Introducing IdentityX – the world’s first cross-channel multi-factor biometric authentication and onboarding platform, consumers can now use the same identity credential to authenticate quickly and easily, at any time and through any channel. Not only does the platform help create a seamless digital experience across multiple channels, it guarantees consumers’ digital identity based on secure biometric credentials, enabled by face recognition technology. This can be made even more secure through other biometric authentication processes that may include voice and finger authentication.

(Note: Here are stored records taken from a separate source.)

/-- One item parsed: admitted, or a parse error; a failed read stops the queue (R435 to R438, R462). Where the next item
begins after one whose end is not known is open (log 8). -/
def parseItem (s : State) (die q va len off c : Nat) : State :=
  let v := s.ruling die
  let sp := rulingSpace s die
  let cls := (v.bank v.active).class c
  let peek := slotBytes s sp.1 sp.2 1025 (va + 8 + off) (len - off)
  let seen (s : State) (n : Nat) : State :=
    match frontRead s sp.1 sp.2 (va + 8 + off) n with
    | .ok r => r.1
    | .error _ => s
  let bad (s : State) : State := s.updRuling die (·.bump 1 1)
  match cborItem peek.1, peek.2 with
  | .more, some (a, e) => failIngest s die q e.code a
  | .more, none => parsed (bad (seen s (len - off))) die q len len
  | .ill, _ =>
    let n := 1 + (Config.freeWord s.freeCtr).toNat % (len - off)
    parsed (bad { seen s 1 with freeCtr := s.freeCtr + 1 }) die q (off + n) len
  | .done (ok, rest), _ =>
    let n := peek.1.length - rest.length
    let item := peek.1.take n
    let s := seen s n
    if itemError cls ok item then parsed (bad s) die q (off + n) len
    else
      let r : Rec := ⟨vectorOf cls v.seq c q item, v.active, dispositionOf cls, none⟩
      let s := s.updRuling die fun v => { v.bump 0 1 with seq := (v.seq + 1) % 2 ^ 32, recs := v.recs ++ [r] }
      parsed s die q (off + n) len

/-- RECORD_ADMIT: the parser takes one item from the queue whose turn it is (R435). Nothing is admitted while a record is
held at stage 15, while a flip is due, or into a full pipeline (R442, R450, R459). -/
def execRecordAdmit (die q : Nat) (s : State) : Result :=
  let v := s.ruling die
  .next (
    if !rulingServes s die || v.flip || 16 ≤ v.recs.length || v.recs.any (·.todo.isSome) || !ingestTurn s die q then s
    else
      let s := s.updRuling die fun v => { v with turn := q }
      let d := ctlNum s die (queueOff q) 32
      let x := v.queue q
      if ingestBad q d x then stopIngest s die q
      else
        let size := 2 ^ (12 + fld d 64 4)
        let va := fld d 12 52 * 4096 + size * (x.head % 2 ^ fld d 68 4)
        let sp := rulingSpace s die
        match frontRead s sp.1 sp.2 va 8 with
        | .error e => failIngest s die q e.err.code e.va
        | .ok (s, bs) =>
          let len := ofBytes bs
          if size < len + 8 then stopIngest s die q
          else if len ≤ x.off then nextSlot s die q
          else parseItem s die q va len x.off (fld d 72 4))

/-! ## Lookups (R443 to R445) -/

/-- The configuration of a stage: 256 bytes (R443). -/
def Bank.stage (b : Bank) (st : Nat) : List Byte := piece (sget [] b.stages st) 0 256

/-- A key of its fragments (R443): `n` fragments from byte `off` of the configuration. -/
def keyOf (cfg vec : List Byte) (off n : Nat) : List Byte :=
  (List.range n).flatMap fun i =>
    let w := numAt cfg (off + 2 * i) 2
    piece vec (fld w 0 9) (fld w 9 5)

/-- Entries of a table that belong to a stage, with their indexes. -/
def stageEntries (t : Sparse (List Byte)) (st : Nat) : List (List Byte) :=
  (t.filter fun x => x.1 / 65536 == st).map (·.2)

/-- The action set and data an exact lookup selects (R445). -/
def exactHit (b : Bank) (st : Nat) (cfg vec : List Byte) : List Byte × List Byte :=
  let key := piece (keyOf cfg vec 2 4) 0 15
  let base := 4 * fld (crc32c key) 2 14
  let hits := ((List.range 4).map fun i => sget [] b.exact (65536 * st + base + i)).filter fun e =>
    bit (numAt e 15 1) 7 && piece e 0 15 == key
  match hits with
  | e :: _ => (piece e 32 32, piece e 16 16)
  | [] => (piece cfg 32 32, piece cfg 64 16)

/-- The action set and data a ternary lookup selects (R445). -/
def ternaryHit (b : Bank) (st : Nat) (cfg vec : List Byte) : List Byte × List Byte :=
  let key := ofBytes (piece (keyOf cfg vec 10 6) 0 24)
  match (stageEntries b.ternary st).find? fun e =>
      bit (numAt e 96 1) 0 && (key &&& numAt e 24 24) == (numAt e 0 24 &&& numAt e 24 24) with
  | some e => (piece e 64 32, piece e 48 16)
  | none => (piece cfg 80 32, piece cfg 112 16)

/-- The fields of a range lookup that are used: number and value (R443, R445). -/
def rangeFields (cfg vec : List Byte) : List (Nat × Nat) :=
  (List.range 4).filterMap fun i =>
    let w := numAt cfg (22 + 2 * i) 2
    match fld w 9 2 with
    | 0 => none
    | k => some (i, leAt vec (fld w 0 9) (2 ^ (k - 1)))

/-- The action set and data a range lookup selects (R445). -/
def rangeHit (b : Bank) (st : Nat) (cfg vec : List Byte) : List Byte × List Byte :=
  let fields := rangeFields cfg vec
  match (stageEntries b.range st).find? fun e =>
      bit (numAt e 80 1) 0 && fields.all fun x => numAt e (4 * x.1) 4 ≤ x.2 && x.2 ≤ numAt e (16 + 4 * x.1) 4 with
  | some e => (piece e 48 32, piece e 32 16)
  | none => (piece cfg 128 32, piece cfg 160 16)

/-! ## Action sets (R150, R446, R447) -/

/-- A primitive word's fields (R150); `w` is the width in bytes. -/
structure Prim where
  aop  : Nat
  w    : Nat
  doff : Nat
  ssel : Nat
  sarg : Nat
  deriving DecidableEq, Repr

/-- A primitive of its word. -/
def primOf (x : Nat) : Prim := ⟨fld x 0 5, 2 ^ fld x 5 2, fld x 7 9, fld x 16 2, fld x 18 9⟩

/-- The encoding of a primitive word is assigned (R150, R447). -/
def primOk (x : Nat) : Bool :=
  let p := primOf x
  let source := match p.ssel with
    | 0 => true
    | 1 => decide (p.sarg + p.w ≤ 512)
    | 2 => decide (p.sarg + p.w ≤ 16)
    | _ => false
  let dest := decide (p.doff + p.w ≤ 512)
  fld x 27 5 == 0 &&
  match p.aop with
  | 0x00 => x == 0
  | 0x01 => dest && source && p.ssel != 1
  | 0x02 => dest && source && p.ssel == 1
  | 0x03 | 0x04 | 0x05 | 0x06 | 0x07 | 0x08 | 0x09 | 0x0A => dest && source
  | 0x0B => p.ssel == 1 && decide (p.sarg + 16 * p.w ≤ 512) && decide (p.doff + 4 ≤ 512)
  | 0x0C => p.ssel == 0 && p.w == 1 && p.doff == 0 && decide (p.sarg ≤ 255)
  | 0x0D | 0x0F | 0x11 | 0x12 | 0x13 | 0x14 => p.doff == 0 && source
  | 0x0E | 0x10 => x / 32 == 0
  | _ => false

/-- The eight words of an action set are assigned (R150). -/
def setOk (act : List Byte) : Bool := (List.range 8).all fun j => primOk (numAt act (4 * j) 4)

/-- The source operand B of a primitive (R446). -/
def Prim.source (p : Prim) (words : Sparse Word) (vec data : List Byte) : Nat :=
  match p.ssel with
  | 0 => (sget 0 words p.sarg).toNat % 2 ^ (8 * p.w)
  | 1 => leAt vec p.sarg p.w
  | _ => leAt data p.sarg p.w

Despite a challenging 2020, the company made strides in the region with an impressive portfolio of clients including Japan’s SMFG/SMBC, Standard Chartered Bank and a host of Hong Kong based banks. The company’s presence in Asia also expanded with a new Singapore office as well as significant new partnerships including a contract to deliver digital onboarding and mobile biometric authentication with Singapore-based TONIK, which provides the first digital-only bank in the Philippines.

Commenting on this, Trilochan Sehgal, Vice-President of Daon Southeast Asia said, “Daon is in a unique position where we solve challenges across the full customer identity lifecycle from onboarding, authentication and account recovery. Our customers appreciate this holistic approach and we are seeing a big surge in our technology adoption specially among customers in payments verification, digital banking, insurance, and telcos in the region.”

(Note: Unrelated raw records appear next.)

/-- The operations of R169 that are not sign-sensitive, on w bits. -/
def plainValue (i : Instr) (c : Context) : Option (Reg × Word) :=
  match i with
  | .add w d a b => some (d, zext w (src w (c.rd a) + src w (c.rd b)))
  | .addI w d a imm => some (d, zext w (src w (c.rd a) + src w (imm64 imm)))
  | .sub w d a b => some (d, zext w (src w (c.rd a) - src w (c.rd b)))
  | .subI w d a imm => some (d, zext w (src w (c.rd a) - src w (imm64 imm)))
  | .mul w d a b => some (d, zext w (src w (c.rd a) * src w (c.rd b)))
  | .mulI w d a imm => some (d, zext w (src w (c.rd a) * src w (imm64 imm)))
  | .and w d a b => some (d, zext w (src w (c.rd a) &&& src w (c.rd b)))
  | .andI w d a imm => some (d, zext w (src w (c.rd a) &&& src w (imm64 imm)))
  | .or w d a b => some (d, zext w (src w (c.rd a) ||| src w (c.rd b)))
  | .orI w d a imm => some (d, zext w (src w (c.rd a) ||| src w (imm64 imm)))
  | .xor w d a b => some (d, zext w (src w (c.rd a) ^^^ src w (c.rd b)))
  | .xorI w d a imm => some (d, zext w (src w (c.rd a) ^^^ src w (imm64 imm)))
  | .andn w d a b => some (d, zext w (src w (c.rd a) &&& ~~~src w (c.rd b)))
  | .andnI w d a imm => some (d, zext w (src w (c.rd a) &&& ~~~src w (imm64 imm)))
  | .madd w d a b => some (d, zext w (src w (c.rd d) + src w (c.rd a) * src w (c.rd b)))
  | .maddI w d a imm => some (d, zext w (src w (c.rd d) + src w (c.rd a) * src w (imm64 imm)))
  | _ => none

/-- The shifts and rotations of R169: by B modulo w. -/
def shiftValue (i : Instr) (c : Context) : Option (Reg × Word) :=
  match i with
  | .shl w d a b => some (d, zext w (src w (c.rd a) <<< ((src w (c.rd b)).toNat % wbits w)))
  | .shlI w d a sh => some (d, zext w (src w (c.rd a) <<< (sh.val % wbits w)))
  | .shr w d a b => some (d, zext w (src w (c.rd a) >>> ((src w (c.rd b)).toNat % wbits w)))
  | .shrI w d a sh => some (d, zext w (src w (c.rd a) >>> (sh.val % wbits w)))
  | .sar w d a b => some (d, zext w ((src w (c.rd a)).sshiftRight ((src w (c.rd b)).toNat % wbits w)))
  | .sarI w d a sh => some (d, zext w ((src w (c.rd a)).sshiftRight (sh.val % wbits w)))
  | .rot w d a b => some (d, zext w ((src w (c.rd a)).rotateLeft ((src w (c.rd b)).toNat % wbits w)))
  | .rotI w d a sh => some (d, zext w ((src w (c.rd a)).rotateLeft (sh.val % wbits w)))
  | _ => none

/-- The upper w bits of the exact product (R169). -/
def mulh (w : Width) (u : Bool) (x y : BitVec (wbits w)) : BitVec (wbits w) :=
  if u then BitVec.extractLsb' (wbits w) (wbits w) (x.setWidth (2 * wbits w) * y.setWidth (2 * wbits w))
  else BitVec.extractLsb' (wbits w) (wbits w) (x.signExtend (2 * wbits w) * y.signExtend (2 * wbits w))

/-- DIV with the corners of R169. -/
def div (w : Width) (u : Bool) (x y : BitVec (wbits w)) : BitVec (wbits w) :=
  if y = 0 then BitVec.allOnes _ else if u then x.udiv y else x.sdiv y

/-- REM with the corners of R169: A − B × DIV(A, B), and A for B = 0. -/
def rem (w : Width) (u : Bool) (x y : BitVec (wbits w)) : BitVec (wbits w) :=
  if y = 0 then x else x - y * div w u x y

/-- A ≤ B as the instruction reads its sources (R168). -/
def le (w : Width) (u : Bool) (x y : BitVec (wbits w)) : Bool := if u then x.ule y else x.sle y

/-- A < B as the instruction reads its sources (R168). -/
def lt (w : Width) (u : Bool) (x y : BitVec (wbits w)) : Bool := if u then x.ult y else x.slt y

/-- The sign-sensitive operations of R169, and ZEXT. -/
def signedValue (i : Instr) (c : Context) : Option (Reg × Word) :=
  match i with
  | .mulh w u d a b => some (d, ext w u (mulh w u (src w (c.rd a)) (src w (c.rd b))))
  | .mulhI w u d a imm => some (d, ext w u (mulh w u (src w (c.rd a)) (src w (imm64 imm))))
  | .div w u d a b => some (d, ext w u (div w u (src w (c.rd a)) (src w (c.rd b))))
  | .divI w u d a imm => some (d, ext w u (div w u (src w (c.rd a)) (src w (imm64 imm))))
  | .rem w u d a b => some (d, ext w u (rem w u (src w (c.rd a)) (src w (c.rd b))))
  | .remI w u d a imm => some (d, ext w u (rem w u (src w (c.rd a)) (src w (imm64 imm))))
  | .min w u d a b =>
    some (d, ext w u (if le w u (src w (c.rd a)) (src w (c.rd b)) then src w (c.rd a) else src w (c.rd b)))
  | .minI w u d a imm =>
    some (d, ext w u (if le w u (src w (c.rd a)) (src w (imm64 imm)) then src w (c.rd a) else src w (imm64 imm)))
  | .max w u d a b =>
    some (d, ext w u (if le w u (src w (c.rd a)) (src w (c.rd b)) then src w (c.rd b) else src w (c.rd a)))
  | .maxI w u d a imm =>
    some (d, ext w u (if le w u (src w (c.rd a)) (src w (imm64 imm)) then src w (imm64 imm) else src w (c.rd a)))
  | .sext w u d a => some (d, ext w u (src w (c.rd a)))
  | .zext w d a => some (d, zext w (src w (c.rd a)))
  | _ => none

/-- Bits numbered from the top: the i-th is bit w − 1 − i. -/
def topBit (w : Width) (x : BitVec (wbits w)) (i : Nat) : Bool := x.getLsbD (wbits w - 1 - i)

/-- What R169 says of CLZ, CTZ and POPC: how many zero bits lead or trail, w of them when A = 0, and how many bits
are 1. -/
def countValue (i : Instr) (c : Context) (d : Reg) (n : Nat) : Prop :=
  match i with
  | .clz w d' a =>
    d' = d ∧ n ≤ wbits w ∧ (∀ j < n, topBit w (src w (c.rd a)) j = false) ∧
      (n < wbits w → topBit w (src w (c.rd a)) n = true)
  | .ctz w d' a =>
    d' = d ∧ n ≤ wbits w ∧ (∀ j < n, (src w (c.rd a)).getLsbD j = false) ∧
      (n < wbits w → (src w (c.rd a)).getLsbD n = true)
  | .popc w d' a => d' = d ∧ n = ((List.range (wbits w)).filter fun j => (src w (c.rd a)).getLsbD j).length
  | _ => False

/-- The mask m of R170. -/
def fieldMask (len : Nat) : Word := if len = 0 then 0 else (1#64 <<< len) - 1

/-- BITX of R170. -/
def bitx (a : Word) (p len : Nat) : Word := (a >>> p) &&& fieldMask len

/-- BITI of R170. -/
def biti (d a : Word) (p len : Nat) : Word := (d &&& ~~~(fieldMask len <<< p)) ||| ((a &&& fieldMask len) <<< p)

/-- Bit fields, selection and constants (R170, R171). -/
def fieldValue (i : Instr) (c : Context) : Option (Reg × Word) :=
  match i with
  | .bitx d a b =>
    some (d, bitx (c.rd a) ((c.rd b).extractLsb' 0 6).toNat ((c.rd b).extractLsb' 8 6).toNat)
  | .bitxI d a p len => some (d, bitx (c.rd a) p.val len.val)
  | .biti d a b =>
    some (d, biti (c.rd d) (c.rd a) ((c.rd b).extractLsb' 0 6).toNat ((c.rd b).extractLsb' 8 6).toNat)
  | .bitiI d a p len => some (d, biti (c.rd d) (c.rd a) p.val len.val)
  | .sel w k d a b => some (d, zext w (src w (if c.rdK k then c.rd a else c.rd b)))
  | .movi d imm => some (d, imm64 imm)
  | .movh d imm => some (d, imm ++ (c.rd d).setWidth 32)
  | _ => none

/-- A cc B at width w (R171). -/
def holds (cc : Cond) (w : Width) (u : Bool) (x y : BitVec (wbits w)) : Bool :=
  match cc with
  | .eq => x == y
  | .ne => x != y
  | .lt => lt w u x y
  | .le => le w u x y
  | .gt => lt w u y x
  | .ge => le w u y x

/-- CMP.cc (R171). -/
def compareValue (i : Instr) (c : Context) : Option (KReg × Bool) :=
  match i with
  | .cmpCc cc w u d a b => some (d, holds cc w u (src w (c.rd a)) (src w (c.rd b)))
  | .cmpCcI cc w u d a imm => some (d, holds cc w u (src w (c.rd a)) (src w (imm64 imm)))
  | _ => none

end Sys2Proof.Rules


/-- ADD, SUB, MUL, AND, OR, XOR, ANDN and MADD, register and immediate forms: the register gets the w-bit result of R169,
zero-extended, the PC moves on, and the rest of the state is what it was. -/
def Sys2Proof.Rules.PlainArithmetic : Prop :=
  ∀ (i : Instr) (s : State) (d : Reg) (v : Word),
    Rules.plainValue i s.me = some (d, v) → exec i s = .next (Rules.wrote s d v)

/-- SHL, SHR, SAR and ROT shift by B mod w. -/
def Sys2Proof.Rules.Shifts : Prop :=
  ∀ (i : Instr) (s : State) (d : Reg) (v : Word),
    Rules.shiftValue i s.me = some (d, v) → exec i s = .next (Rules.wrote s d v)

/-- MULH, DIV, REM, MIN, MAX, SEXT and ZEXT. -/
def Sys2Proof.Rules.SignSensitive : Prop :=
  ∀ (i : Instr) (s : State) (d : Reg) (v : Word),
    Rules.signedValue i s.me = some (d, v) → exec i s = .next (Rules.wrote s d v)

/-- CLZ, CTZ and POPC. -/
def Sys2Proof.Rules.BitCounts : Prop :=
  ∀ (i : Instr) (s : State) (d : Reg) (n : Nat),
    Rules.countValue i s.me d n → exec i s = .next (Rules.wrote s d (BitVec.ofNat 64 n))

/-- BITX, BITI, SEL, MOVI and MOVH. -/
def Sys2Proof.Rules.BitFieldsAndMoves : Prop :=
  ∀ (i : Instr) (s : State) (d : Reg) (v : Word),
    Rules.fieldValue i s.me = some (d, v) → exec i s = .next (Rules.wrote s d v)

/-- CMP.cc writes its condition bit. -/
def Sys2Proof.Rules.Compares : Prop :=
  ∀ (i : Instr) (s : State) (d : KReg) (v : Bool),
    Rules.compareValue i s.me = some (d, v) → exec i s = .next (Rules.wroteK s d v)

Securing data and networks against cyber threats

The data landscape is changing dramatically. And it is important to understand the shifts in this landscape to better develop solutions that can bolster cyber defense for any company, institution or country against new threats that can emerge from this landscape.

Mark Brosnan, Co-Founder & Managing Director of GetVisibility, shared how major shifts in the data landscape are primarily influenced by five key factors: i) regulation, ii) explosion in data, iii) cloud adoption, iv) an increase in cyber-attacks and v) ineffective data loss prevention programmes. Not only do data governance need to keep up with these shifts, but these systems also need to account for the end-user as well as anticipate potential new threats too.

Data governance is therefore a responsibility that spans across end-users and multiple organizational processes. As a software solution that discovers, categorizes and classifies unstructured data across an organization, GetVisibility undertakes this responsibility by harnessing Artificial Intelligence (AI) to provide risk and compliance assessments in the data governance process as well as to enforce protection of sensitive data. This is increasingly pertinent at a time where remote work is becoming the norm during the pandemic as companies seek to secure their data against cyber breaches or leaks.

With data governance being a huge undertaking that involves various organizational processes, efficiency will be key for organisations. Security Automation Orchestration and Response platform provider, Tines, allows security teams to automate any workflow regardless of complexity without relying on pre-built integrations.

Having observed that an excess of IT and security operations work is manual, repetitive and prone to error, Tines have designed a software that allows security operations teams to automate their manual workloads without requiring scripting or software development knowledge. This frees up security operations teams to refocus on more impactful risk-reduction strategies specific to an organisation. Upon notification of a potential threat, security operations teams can also conduct deeper incident investigations and responses and enlist an analyst as soon as any real threat has been identified.

But what if the worst happens – what should companies do when there has been a breach?

It is all in the response, and how quick it is matters. GuardYoo, a specialist in remote compromised assessment or a technical audit of a network, treats cyber incidents as physical crime sites that can be investigated. GuardYoo departs from the traditional thinking of cybersecurity as a model that protects networks from breaches. Instead, the company brazenly believes that this brand of cybersecurity is impossible as cyber threats are inevitable, and that breaches can even occur without the awareness of most organisations.

Darren Sexton, Chief Executive Officer of GuardYoo shared, “The way hackers penetrate a network is always changing and this is a perpetual game of hide and seek. But what does not change is that hackers need to do something once they get into a system. That is where GuardYoo steps in. To use a Covid-19 analogy, traditional cybersecurity companies will check if you are wearing a mask and that the mask is covering the right areas but GuardYoo will check if the virus has gotten through the mask and will identify what parts of the body it is attacking.”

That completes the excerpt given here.